The defendant, Christine Bradley, Commissioner of Corrections, in her official capacity, and her successors in office in their official capacity, shall require the Tennessee Department of Correction to engage in a one-year period (from the date of entry of this order on the docket) of self-monitoring and self-reporting in accordance with the quality assurance plan, provided for above, with regard to reports of quality assurance activities, findings and corrective actions. These reports shall be furnished on a monthly basis to lead counsel for the plaintiff class during the required one-year period.

All remedial orders and injunctive relief heretofore entered on an interlocutory basis are herewith vacated and dissolved.

*505 The supervisory control of the penal institutions involved in this litigation is terminated and returned to the officials of the State of Tennessee.

The Special Master, Mr. Patrick D. McManus, will be discharged thirty (30) days from the date of entry of this order on the docket in order to give him time to wind up the affairs of his office and organize the files in his possession to be delivered to the Clerk of the Court.

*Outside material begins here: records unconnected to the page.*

-- ==== Sys2Proof/Machine/Flags.lean ====
section
/-! DEFINITION. The block has no flags, no condition codes and no sticky error bits (10_state.md R28): the outcome of a command is its response alone. This file
holds what stands in their place: the numeric status codes (60_exceptions.md R240) and the output ports of 10_state.md R29 and R31. -/

namespace Sys2Proof.Machine

/-- The 3-bit code of a status (60_exceptions.md R240). -/
def Status.code : Status → BitVec 3
  | .ok => 0
  | .invalidChannel => 1
  | .invalidArgument => 2
  | .noSignal => 3
  | .transportError => 4
  | .unrecognizedEncoding => 5
  | .tuningUnreachable => 6
  | .didNotConverge => 7

/-- The status of a result (10_state.md R31). -/
def resultStatus : Result → Status
  | .ok _ => .ok
  | .error st => st

/-- RES (41_unit_conversion.md R131): `floor(val * 2^FRAC)` in 64 bits, 0 for a status other than OK. A number that needs more than 64 bits is a
free value (log 11). -/
def resOf (frac : Nat) : Result → Word64
  | .ok v =>
    let n := (v * 2 ^ frac).floor.toNat
    if n < 2 ^ 64 then BitVec.ofNat 64 n else Config.resOverflow n
  | .error _ => 0

/-- Output port `req_ready` (10_state.md R29). -/
def State.reqReady (s : State) : Bool :=
  match s.phase with
  | .idle => true
  | _ => false

/-- Output port `rsp_valid` (10_state.md R29). -/
def State.rspValid (s : State) : Bool :=
  match s.phase with
  | .responding _ => true
  | _ => false

/-- The response record's result, in the cycle in which it is valid (log 15). -/
def State.response (s : State) : Option Result :=
  match s.phase with
  | .responding r => some r
  | _ => none

/-- Output port `STATUS[2:0]`, valid while `rsp_valid = 1` (10_state.md R31). -/
def State.statusPort (s : State) : Option (BitVec 3) := s.response.map fun r => (resultStatus r).code

/-- Output port `RES[63:0]`, valid while `rsp_valid = 1` (10_state.md R31). -/
def State.resPort (s : State) : Option Word64 := s.response.map (resOf s.params.frac)

end Sys2Proof.Machine
end

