-- ==== Sys2Proof/Machine/HostAgent.lean ====
section
/-! DEFINITION. The host agent (00_scope.md R17): it presents one action at a time, commands, resets and auto-tune invocations, and runs the speed-range
auto-tuner of 44_autotuner_host.md R220 to R228, which is outside the block (R5) and uses only `GET.SR`, `GET.TAC` and `SET.SR` (R221; log 17). -/

namespace Sys2Proof.Machine

/-! The auto-tuner's decision table (R224). -/

/-- What a row of the table does. -/
inductive TuneAction where
  /-- Rows 1 and 2: converged, or in band. -/
  | stop
  /-- Row 4: TuningUnreachable. -/
  | unreachable
  /-- Rows 3 and 5 to 9: change the speed range and re-sample. -/
  | setSr (sr : Nat)
  deriving DecidableEq, Repr

/-- The nine rows in their priority order (R224). -/
def tuneRow (avg : Rat) (sr : Nat) : TuneAction :=
  if avg ≤ 2040 ∧ sr = 32 then .stop
  else if avg ≤ 2040 ∧ avg > 1000 then .stop
  else if avg > 2040 ∧ sr > 1 then .setSr (sr / 2)
  else if avg > 2040 ∧ sr = 1 then .unreachable
  else if avg > 500 ∧ sr < 16 then .setSr (sr * 2)
  else if avg > 250 ∧ sr < 8 then .setSr (sr * 4)
  else if avg > 125 ∧ sr < 4 then .setSr (sr * 8)
  else if avg > 62 ∧ sr < 2 then .setSr 16
  else .setSr 32

/-! One invocation (R222 to R228). -/

/-- The start: read the current speed range (R222). -/
def Tuner.start (ch : BitVec 3) : Tuner := ⟨ch, 0, 0, 0, 0, .readSr⟩

/-- The value of a response as a number: `GET.SR` and `GET.TAC` answer integers (42_get_commands.md R167, R172). -/
def natOf (v : Rat) : Nat := v.floor.toNat

/-- A fresh batch at speed range `sr` (R226: stale samples are not reused). -/
def Tuner.batch (t : Tuner) (sr : Nat) : Tuner := { t with sr := sr, taken := 0, sum := 0, stage := .sample }

/-- What the table does with a full batch (R224, R226). -/
def Tuner.decide (t : Tuner) : Tuner ⊕ TuneOutcome :=
  match tuneRow (t.sum / (t.taken : Rat)) t.sr with
  | .stop => .inr .success
  | .unreachable => .inr (.failed .tuningUnreachable)
  | .setSr n => .inl { t with stage := .adjust n }

/-- One more sample; a batch of AT_SAMPLES is judged (R223). -/
def Tuner.sample (p : Params) (t : Tuner) (v : Rat) : Tuner ⊕ TuneOutcome :=
  let t' := { t with taken := t.taken + 1, sum := t.sum + v }
  if t'.taken < p.atSamples then .inl t' else t'.decide

/-- The speed range was written: a fresh batch, unless AT_MAX_STEPS is reached, which ends with DidNotConverge (R226, R228). -/
def Tuner.adjusted (p : Params) (t : Tuner) (n : Nat) : Tuner ⊕ TuneOutcome :=
  let t' := { t with adjusts := t.adjusts + 1 }
  match p.atMaxSteps with
  | none => .inl (t'.batch n)
  | some cap => if t'.adjusts < cap then .inl (t'.batch n) else .inr (.failed .didNotConverge)

/-- The tuner takes a response; a status other than OK ends the invocation with it (R222, R227). -/
def Tuner.receive (p : Params) (t : Tuner) : Result → Tuner ⊕ TuneOutcome
  | .error st => .inr (.failed st)
  | .ok v =>
    match t.stage with
    | .readSr => .inl (t.batch (natOf v))
    | .sample => t.sample p v
    | .adjust n => t.adjusted p n

/-- A request without operands beside WDATA. -/
def commandRequest (i : Instr) (wdata : Word32) : Request := { Request.zero with cw := encode i, wdata := wdata }

/-- The command the tuner issues next (R221). -/
def Tuner.request (t : Tuner) : Request :=
  match t.stage with
  | .readSr => commandRequest (.getSr t.ch) 0
  | .sample => commandRequest (.getTac t.ch) 0
  | .adjust n => commandRequest (.setSr t.ch) (BitVec.ofNat 32 n)

/-! The host between commands (10_state.md R27: it presents a command only after the response to the one before). -/

/-- The host takes a response. -/
def HostAgent.receive (p : Params) (h : HostAgent) (r : Result) : HostAgent :=
  match h.tuner with
  | none => h
  | some t =>
    match t.receive p r with
    | .inl t' => { h with tuner := some t' }
    | .inr o => { h with tuner := none, outcome := some o }

/-- A request put on the command port. -/
def State.offer (s : State) (r : Request) : State := { s with reqValid := true, req := r }

/-- The next action of the host's program. -/
def presentNext (s : State) : State :=
  match s.host.program with
  | [] => s
  | .command r :: rest => ({ s with host := { s.host with program := rest } } : State).offer r
  | .reset :: rest => { s with host := { s.host with program := rest }, rst := true }
  | .tune ch :: rest =>
    ({ s with host := { s.host with program := rest, tuner := some (Tuner.start ch) } } : State).offer (Tuner.start ch).request

/-- The host's turn, when no request stands on the port: the auto-tuner's next command, or the next action of the program (log 19). -/
def State.present (s : State) : State :=
  match s.host.tuner with
  | some t => s.offer t.request
  | none => presentNext s

/-! The clock edges on which no command body runs. -/

/-- What the host has seen by a rising edge: in the response cycle it takes the response; a command that the reset abandons gets none, and an auto-tune
invocation that waited for it is given up (70_reset_and_hazards.md R271; log 14). -/
def hostAtReset (s : State) : HostAgent :=
  match s.phase with
  | .idle => s.host
  | .busy => { s.host with tuner := none }
  | .responding r => s.host.receive s.params r

/-- A rising edge with `rst = 1` (70_reset_and_hazards.md R270, 10_state.md R40): the block takes its reset state; parameters, chip registers, environment and a request
standing on the port are not the block's (a command in progress is abandoned, R271, log 9). The host lowers `rst` after the edge (log 14). -/
def State.resetEdge (s : State) : State :=
  { s with
    ppr := PerChannel.all pprDefault
    ppm3 := PerChannel.all ppm3Default
    atEn := PerChannel.all false
    phase := .idle
    trace := []
    rst := false
    host := hostAtReset s }

/-- The end of the response cycle (10_state.md R29): `rsp_valid` falls, `req_ready` rises, and the host, which has the response, may present its next action. -/
def State.afterResponse (s : State) (r : Result) : State :=
  ({ s with phase := .idle, host := s.host.receive s.params r } : State).present

/-- A word that names no command is answered at once, with no transaction (30_encoding.md R85). -/
def rejectStatus : Reject → Status
  | .reservedClass => .invalidArgument
  | .badChannel => .invalidChannel
  | .reservedBits => .invalidArgument
  | .kernelChannel => .invalidArgument
  | .unrecognizedFn => .invalidArgument

/-- The response to a rejected word. -/
def State.reject (s : State) (r : Reject) : State := s.accept.raise (rejectStatus r)

/-- A busy block without `rst`: only a reset of the host's can move it (20_memory.md R53, 70_reset_and_hazards.md R280; log 8). -/
def busyStep (s : State) : Host.Outcome State Fault Refusal :=
  match s.host.program with
  | .reset :: rest => .next { s with host := { s.host with program := rest }, rst := true }
  | _ => .fault .busNeverAnswers

end Sys2Proof.Machine
end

Again, the Court expresses its profound appreciation to Mr. McManus for his services as Special Master in this litigation.

The Court retains jurisdiction for the purpose of enforcing the judgment entered in this litigation.

The entry of this order shall constitute the judgment in this litigation.

It is so ORDERED.

NOTES

[1] But see the letter of Dr. Spencer, dated April 19, 1992, attached as Appendix A to the Report of the Special Master, filed May 1, 1992 (Docket Entry No. 745) and letter of Dr. Spencer, dated October 28, 1992, attached as Appendix A to the Supplemental Report of the Special Master, filed November 6, 1992 (Docket Entry No. 772).

[2] The Court delayed the closing of this case in the summer of 1992 for the express purpose of attempting to resolve the issue of a quality assurance plan. Finally, in the fall of 1992, the Court directed the Special Master to involve himself in the matter and bring in the necessary medical consultant and file a supplemental report on this subject.

[3] On June 16, 1992, the last inmate was moved out at 1:10 p.m. and the Tennessee State Penitentiary was officially closed. See Supplemental Report of the Special Master, filed July 8, 1992 (Docket Entry No. 754).

[4] Included in the orders being vacated are all interlocutory orders regarding capacity levels or "caps" on population at the various penal institutions involved in this litigation. In the recent opinion in Wilson v. Seiter, 501 U.S. ___, 111 S. Ct. 2321, 115 L. Ed. 2d 271 (1991), the Supreme Court stated that a prison condition, such as overcrowding, is not unconstitutional unless it, "alone or in combination" with another condition, "produces the deprivation of a single, identifiable human need such as food, warmth, or exercise...." Id. 501 U.S. at ___, 111 S. Ct. at 2327, 115 L. Ed. 2d at 283. The Court of Appeals for the Ninth Circuit stated the proposition very clearly, "Overcrowding itself is not a violation of the Eighth Amendment. It can, under certain circumstances, result in specific effects which can form the basis for an Eighth Amendment violation." Hoptowit v. Ray, 682 F.2d 1237, 1249 (9th Cir.1982). The Supreme Court cited Hoptowit with approval in Wilson v. Seiter, 501 U.S. at ___, 111 S. Ct. at 2327, 115 L. Ed. 2d at 283.

The Supreme Court has also held that double celling is not an unconstitutional practice. Rhodes v. Chapman, 452 U.S. 337, 347, 101 S. Ct. 2392, 2400, 69 L. Ed. 2d 59, 69 (1981). Accordingly, the Court declines the invitation of the plaintiff class to impose, by way of permanent injunctive relief, any "caps" or capacity levels on population, or limitations in double celling. If the past, present and future officials of the State of Tennessee have not learned a Three Hundred Million Dollar ($300,000,000) plus lesson in this litigation, then further instruction is hopeless, and the solution will have to be left to another day and another lawsuit.